The Glencullen River, often the Cookstown River (An Chlóideach) below Enniskerry, is a watercourse of Dún Laoghaire–Rathdown (in southern County Dublin) and northern County Wicklow. It is about 11 km long; it passes the nature reserve of Knocksink Wood and the village of Enniskerry, and joins the River Dargle near Bray. The river is in the jurisdictions of Dún Laoghaire–Rathdown and Wicklow County Councils, as well as within the purview of the Environmental Protection Agency.

==Name==
The river is named for its source valley, the name of which means "the Holly Glen". Its alternate English-language name refers to an area near Enniskerry, while the Irish-language form, attested since at least 1213, may relate to the given name now rendered as Clodagh.

==Geology and catchment==
The Glendoo / Glencullen combined valley structure is formed along a fault, underlain with granite (Devonian period) to the northwest and schist (Ordovician) to the southeast, with glacial till and glaciofluvial gravels covering the bedrock. The Glencullen and its headwaters primarily flow over schist and the glacial drift materials, and cut through the glacial materials, occasionally reaching bedrock.

==Course==
The river rises from branches on the slopes of Glendoo and Cruagh mountains, opposite Tibradden. The most remote of these is a stream which flows into the valley at its peak, and feeds into both Glendoo and Glencullen. The Glencullen flow grows with further flows from the mountain slopes, most from Glendoo mountain, and including two flows from Boranaltry. It passes Brockey on the left bank, and other small flows, including one from a former named well, passes southwest of Glencullen and receives Glasnabrockey (Brockey Stream) from the right bank. Glasnabrockey, which significantly boosts the river's flow, comes from near Prince William's Seat. The river flows under Glencullen Bridge, and meets a stream on the left bank, coming from the Scalp. The Glencullen passes the former hamlet of Ballybrew, and Killegar, and comes to Knocksink Woods, passing Enniskerry within those woods.

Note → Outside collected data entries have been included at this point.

-- ==== Sys2Proof/Tests/Slice0.lean ====
section
/-!
SUPPORT. The model's own tests. Expected results come from spec/95_test_vectors.md (the vector's name stands in the test's
comment), and the words of the decode tests from spec/30_encoding.md and spec/opcode_table.json. Then, for each statement of
Obligations.lean with hypotheses, a state and operands that meet them.
-/

namespace Sys2Proof.Machine.Slice0

/-! ### Helpers -/

/-- An oracle with fixed answers that never stalls. -/
def answers (a t : Answer) (r : RxAnswer) : Oracle :=
  { addr := fun _ _ => a, tx := fun _ _ => t, rx := fun _ _ => r, stall := fun _ => false }

/-- An environment for tests: MAX_BURST 8, draws of all ones. -/
def env (o : Oracle) : Env := { oracle := o, free := fun _ => 0xFFFFFFFF#32, schedule := fun _ => .engine, maxBurst := 8 }

/-- After reset, with a receive buffer of 8 bytes. -/
def fresh : State := { State.reset with rbuf := List.replicate 8 0#8 }

/-- The vectors' S_init: MTPR = 0x07 and INIT done. -/
def ready : State := { fresh with mtpr := some 0x07#8, initDone := true, done := true }

/-- A bus state with MSA and MDR set, MTPR = 0x07. -/
def at_ (st : CState) (msa mdr : Byte) : State := { ready with cstate := st, msa := some msa, mdr := some mdr }

/-- The engine running at a position. -/
def running (op : Op) (l : Label) (i n : Nat) (s : State) : State :=
  { s with op := op, n := n, eact := true, done := false, epc := { label := l, i := i } }

/-- The next state an outcome gives. -/
def after : Host.Outcome State Fault Refusal → State
  | .next t => t
  | .fault _ => State.reset
  | .refused _ => State.reset

/-- The reason last recorded. -/
def reason (o : Host.Outcome State Fault Refusal) : Option Fault := (after o).faults.getLast?.map FaultRecord.reason

/-- The low byte of the last access. -/
def lastByte (s : State) : Option Byte := s.hr.getLast?.map (fun e => e.value.setWidth 8)

/-- Status bits 4:0 as MCS would be read (bits 7:5 are drawn). -/
def status5 (s : State) : Byte := ((statusWord 0#32 s).setWidth 8) &&& 0x1F#8

/-- What a completed command left: its events, the bus state, status bits 4:0. -/
def left (o : Oracle) (i : Instr) (s : State) : List BusEvent × CState × Byte :=
  let t := complete (env o) (after (exec i s))
  (t.hb, t.cstate, status5 t)

/-! ### Well-formedness: each check refuses an ill-formed term -/

theorem test_wellFormed_refuses :
    (Instr.wrMsa 0x100#32).wellFormed 8 = false ∧
    (Instr.wrMcs 0x80000001#32).wellFormed 8 = false ∧ (Instr.wrMcs 0x02#32).wellFormed 8 = false ∧
    (Instr.wrMdr 0xFFFFFF00#32).wellFormed 8 = false ∧
    (Instr.wrMtpr 0x107#32).wellFormed 8 = false ∧ (Instr.wrMtpr 0x87#32).wellFormed 8 = false ∧
    (Instr.wrMtpr 0x00#32).wellFormed 8 = false ∧
    (Instr.init 0 100000).wellFormed 8 = false ∧ (Instr.init 16000000 0).wellFormed 8 = false := by decide

theorem test_wellFormed_refuses_requests :
    (Instr.writeOne 0x80 0 0).wellFormed 8 = false ∧ (Instr.writeOne 0 0x100 0).wellFormed 8 = false ∧
    (Instr.writeOne 0 0 0x100).wellFormed 8 = false ∧
    (Instr.readOne 0x80 0).wellFormed 8 = false ∧ (Instr.readOne 0 0x100).wellFormed 8 = false ∧
    (Instr.writeBurst 0x80 0 0 []).wellFormed 8 = false ∧ (Instr.writeBurst 0 0x100 0 []).wellFormed 8 = false ∧
    (Instr.writeBurst 0 0 9 [0, 0, 0, 0, 0, 0, 0, 0, 0]).wellFormed 8 = false ∧
    (Instr.writeBurst 0 0 3 [1, 2]).wellFormed 8 = false ∧ (Instr.writeBurst 0 0 1 [0x100]).wellFormed 8 = false ∧
    (Instr.readBurst 0x80 0 1).wellFormed 8 = false ∧ (Instr.readBurst 0 0x100 1).wellFormed 8 = false ∧
    (Instr.readBurst 0 0 9).wellFormed 8 = false := by decide

theorem test_wellFormed_admits :
    (Instr.wrMcs 0x0B#32).wellFormed 8 = true ∧ (Instr.wrMtpr 0x7F#32).wellFormed 8 = true ∧
    (Instr.writeOne 0x7F 0xFF 0xFF).wellFormed 8 = true ∧ (Instr.writeBurst 0 0 1 [0xFF]).wellFormed 8 = true ∧
    (Instr.readBurst 0x7F 0xFF 8).wellFormed 8 = true := by decide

It then flows from the village area, under an ornamental estate bridge, towards the N11 road, and joins the River Dargle.

==Flora and fauna==
The rapidly-flowing river holds brown trout, as well as a modest presence of salmon in its lowest reaches, and some eels. Its ecological status for fish was rated in 2018 as "good". The upper course of the river is in open upland, with little tree cover, but there are more trees approaching Enniskerry, and then the river enters Knocksink Wood, on calcareous glacial drift, with some granite blocks in the river bed. The wood is an official nature reserve, as "a woodland ecosystem which is of scientific interest" and also a Special Area of Conservation. Major features include petrifying water flows (tufa springs and seeps) and "old sessile oak woods", along with alluvial forest. The woodland hosts "particularly diverse woodland invertebrate fauna" as well as frogs and a number of rare plants, such as blue fleabane, ivy-leaved bellflower and yellow archangel, as well as abundant ferns and, in certain areas, lichens .

==Oversight==
The river begins in the jurisdiction of Dún Laoghaire–Rathdown County Council, and passes to that of Wicklow County Council. It is within the purview of the Environmental Protection Agency and Inland Fisheries Ireland.